BEGIN

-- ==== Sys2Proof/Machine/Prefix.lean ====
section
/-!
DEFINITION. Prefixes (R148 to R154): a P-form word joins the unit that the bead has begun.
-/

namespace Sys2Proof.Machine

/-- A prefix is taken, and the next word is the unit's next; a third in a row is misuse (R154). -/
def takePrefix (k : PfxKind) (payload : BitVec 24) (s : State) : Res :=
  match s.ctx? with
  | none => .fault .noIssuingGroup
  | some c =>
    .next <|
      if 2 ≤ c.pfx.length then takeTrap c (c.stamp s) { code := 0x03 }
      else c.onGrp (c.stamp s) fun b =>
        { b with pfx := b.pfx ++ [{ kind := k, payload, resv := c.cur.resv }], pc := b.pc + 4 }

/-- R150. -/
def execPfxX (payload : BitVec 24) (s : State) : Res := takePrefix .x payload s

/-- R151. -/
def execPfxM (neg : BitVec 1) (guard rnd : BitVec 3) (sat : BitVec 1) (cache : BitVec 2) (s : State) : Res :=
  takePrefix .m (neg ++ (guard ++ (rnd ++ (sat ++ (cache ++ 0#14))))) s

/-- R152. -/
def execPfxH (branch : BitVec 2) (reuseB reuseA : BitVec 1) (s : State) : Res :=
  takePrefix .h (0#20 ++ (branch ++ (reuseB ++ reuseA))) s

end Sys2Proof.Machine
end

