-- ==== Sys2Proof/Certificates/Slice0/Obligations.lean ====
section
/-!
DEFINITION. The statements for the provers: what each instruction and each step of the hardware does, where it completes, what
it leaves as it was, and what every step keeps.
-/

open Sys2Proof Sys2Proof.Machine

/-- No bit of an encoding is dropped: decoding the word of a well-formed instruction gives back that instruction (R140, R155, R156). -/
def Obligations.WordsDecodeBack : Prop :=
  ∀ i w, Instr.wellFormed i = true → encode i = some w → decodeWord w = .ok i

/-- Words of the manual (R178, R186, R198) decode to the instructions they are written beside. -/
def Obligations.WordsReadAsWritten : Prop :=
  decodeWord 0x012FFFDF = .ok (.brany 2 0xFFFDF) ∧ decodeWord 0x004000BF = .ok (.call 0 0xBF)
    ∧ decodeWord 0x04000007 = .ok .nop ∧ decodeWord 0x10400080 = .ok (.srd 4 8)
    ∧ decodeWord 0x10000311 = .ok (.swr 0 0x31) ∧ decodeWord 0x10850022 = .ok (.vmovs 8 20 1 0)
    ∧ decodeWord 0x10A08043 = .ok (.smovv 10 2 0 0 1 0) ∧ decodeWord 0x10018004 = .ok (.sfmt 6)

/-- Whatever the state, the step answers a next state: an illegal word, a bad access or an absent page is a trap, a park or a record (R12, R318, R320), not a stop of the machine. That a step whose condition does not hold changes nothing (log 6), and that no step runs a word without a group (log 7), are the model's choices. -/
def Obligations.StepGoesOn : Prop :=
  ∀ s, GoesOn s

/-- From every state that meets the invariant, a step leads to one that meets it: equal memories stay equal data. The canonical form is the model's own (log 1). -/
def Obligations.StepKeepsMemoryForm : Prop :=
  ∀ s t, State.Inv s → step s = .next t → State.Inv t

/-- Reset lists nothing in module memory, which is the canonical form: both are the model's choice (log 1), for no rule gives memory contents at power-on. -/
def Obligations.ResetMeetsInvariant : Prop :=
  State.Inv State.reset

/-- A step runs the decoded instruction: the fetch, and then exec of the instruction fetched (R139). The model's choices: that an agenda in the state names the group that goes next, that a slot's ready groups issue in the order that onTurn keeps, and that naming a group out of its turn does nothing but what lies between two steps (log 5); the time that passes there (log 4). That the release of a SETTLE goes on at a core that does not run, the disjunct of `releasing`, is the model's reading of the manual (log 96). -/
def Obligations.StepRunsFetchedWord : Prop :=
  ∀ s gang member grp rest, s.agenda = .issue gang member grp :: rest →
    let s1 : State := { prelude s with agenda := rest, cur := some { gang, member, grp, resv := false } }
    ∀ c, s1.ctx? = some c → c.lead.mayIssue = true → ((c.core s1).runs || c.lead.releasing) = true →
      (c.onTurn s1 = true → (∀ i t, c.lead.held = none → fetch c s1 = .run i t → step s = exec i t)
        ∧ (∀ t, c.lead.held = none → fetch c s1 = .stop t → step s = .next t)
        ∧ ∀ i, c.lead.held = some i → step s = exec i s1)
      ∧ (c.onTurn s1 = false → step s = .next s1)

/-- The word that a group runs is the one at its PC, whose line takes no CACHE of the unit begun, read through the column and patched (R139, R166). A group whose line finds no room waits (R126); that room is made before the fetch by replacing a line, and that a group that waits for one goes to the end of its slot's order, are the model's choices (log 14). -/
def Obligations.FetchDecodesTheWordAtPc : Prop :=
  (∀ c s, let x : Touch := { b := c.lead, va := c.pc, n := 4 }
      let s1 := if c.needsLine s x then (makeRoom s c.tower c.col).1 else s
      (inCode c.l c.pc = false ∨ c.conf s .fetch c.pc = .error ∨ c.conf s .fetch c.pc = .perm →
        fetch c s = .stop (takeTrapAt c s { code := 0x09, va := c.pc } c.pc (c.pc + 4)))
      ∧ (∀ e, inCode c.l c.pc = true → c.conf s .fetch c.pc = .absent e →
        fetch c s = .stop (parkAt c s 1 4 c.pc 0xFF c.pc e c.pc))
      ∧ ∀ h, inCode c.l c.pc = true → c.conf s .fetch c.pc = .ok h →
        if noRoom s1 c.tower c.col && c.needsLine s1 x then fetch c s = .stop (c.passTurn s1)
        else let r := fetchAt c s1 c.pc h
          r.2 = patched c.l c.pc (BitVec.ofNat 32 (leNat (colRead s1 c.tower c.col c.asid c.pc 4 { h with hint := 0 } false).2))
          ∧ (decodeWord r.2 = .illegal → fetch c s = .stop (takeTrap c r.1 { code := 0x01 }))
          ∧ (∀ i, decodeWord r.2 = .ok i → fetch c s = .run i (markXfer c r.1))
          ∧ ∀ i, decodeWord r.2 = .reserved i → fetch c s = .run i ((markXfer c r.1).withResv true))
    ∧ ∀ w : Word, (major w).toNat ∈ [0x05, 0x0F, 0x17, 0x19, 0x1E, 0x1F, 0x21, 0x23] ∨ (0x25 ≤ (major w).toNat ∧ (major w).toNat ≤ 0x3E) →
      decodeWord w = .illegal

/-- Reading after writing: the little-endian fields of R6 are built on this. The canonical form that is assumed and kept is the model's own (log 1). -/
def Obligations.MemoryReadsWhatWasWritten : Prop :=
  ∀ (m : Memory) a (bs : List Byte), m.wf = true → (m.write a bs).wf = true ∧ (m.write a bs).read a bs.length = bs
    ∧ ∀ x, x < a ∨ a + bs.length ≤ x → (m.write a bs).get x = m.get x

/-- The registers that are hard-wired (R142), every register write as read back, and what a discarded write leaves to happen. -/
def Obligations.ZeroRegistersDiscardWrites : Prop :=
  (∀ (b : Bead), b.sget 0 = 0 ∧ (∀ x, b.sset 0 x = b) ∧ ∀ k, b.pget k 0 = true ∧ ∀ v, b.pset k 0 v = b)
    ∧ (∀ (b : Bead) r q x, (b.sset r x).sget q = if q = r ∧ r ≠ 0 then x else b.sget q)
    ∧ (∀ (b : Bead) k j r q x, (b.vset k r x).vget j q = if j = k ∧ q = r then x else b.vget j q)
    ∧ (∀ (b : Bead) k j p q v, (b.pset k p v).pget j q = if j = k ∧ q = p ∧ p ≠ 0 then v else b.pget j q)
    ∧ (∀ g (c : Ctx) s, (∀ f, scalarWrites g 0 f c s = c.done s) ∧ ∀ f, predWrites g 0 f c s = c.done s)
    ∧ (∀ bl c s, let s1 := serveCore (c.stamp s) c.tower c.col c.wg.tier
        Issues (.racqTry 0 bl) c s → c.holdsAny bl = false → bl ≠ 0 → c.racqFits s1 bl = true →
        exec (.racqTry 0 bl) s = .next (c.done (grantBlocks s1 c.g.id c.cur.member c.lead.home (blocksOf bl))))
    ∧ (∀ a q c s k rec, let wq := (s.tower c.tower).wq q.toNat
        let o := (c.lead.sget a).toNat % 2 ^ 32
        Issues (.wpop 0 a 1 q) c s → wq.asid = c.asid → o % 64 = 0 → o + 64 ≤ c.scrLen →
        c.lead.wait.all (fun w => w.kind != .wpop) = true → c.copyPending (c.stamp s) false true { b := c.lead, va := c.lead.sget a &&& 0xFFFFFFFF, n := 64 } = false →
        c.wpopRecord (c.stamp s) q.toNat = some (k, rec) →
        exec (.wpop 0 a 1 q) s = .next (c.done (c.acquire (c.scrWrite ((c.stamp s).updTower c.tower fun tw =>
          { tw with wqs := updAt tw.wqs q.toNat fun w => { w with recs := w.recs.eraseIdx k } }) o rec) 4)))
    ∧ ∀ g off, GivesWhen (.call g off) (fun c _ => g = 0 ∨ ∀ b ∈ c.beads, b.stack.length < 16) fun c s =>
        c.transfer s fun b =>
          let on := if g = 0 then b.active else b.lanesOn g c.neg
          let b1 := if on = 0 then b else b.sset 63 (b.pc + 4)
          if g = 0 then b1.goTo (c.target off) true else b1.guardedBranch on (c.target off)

END

=== ABOUT THIS EXERCISE ===
"held" is the string to look for; please copy every line of the records above where it appears.

=== ANSWER SECTION ===
      (c.onTurn s1 = true → (∀ i t, c.lead.held = none → fetch c s1 = .run i t → step s = exec i t)
        ∧ (∀ t, c.lead.held = none → fetch c s1 = .stop t → step s = .next t)
        ∧ ∀ i, c.lead.held = some i → step s = exec i s1)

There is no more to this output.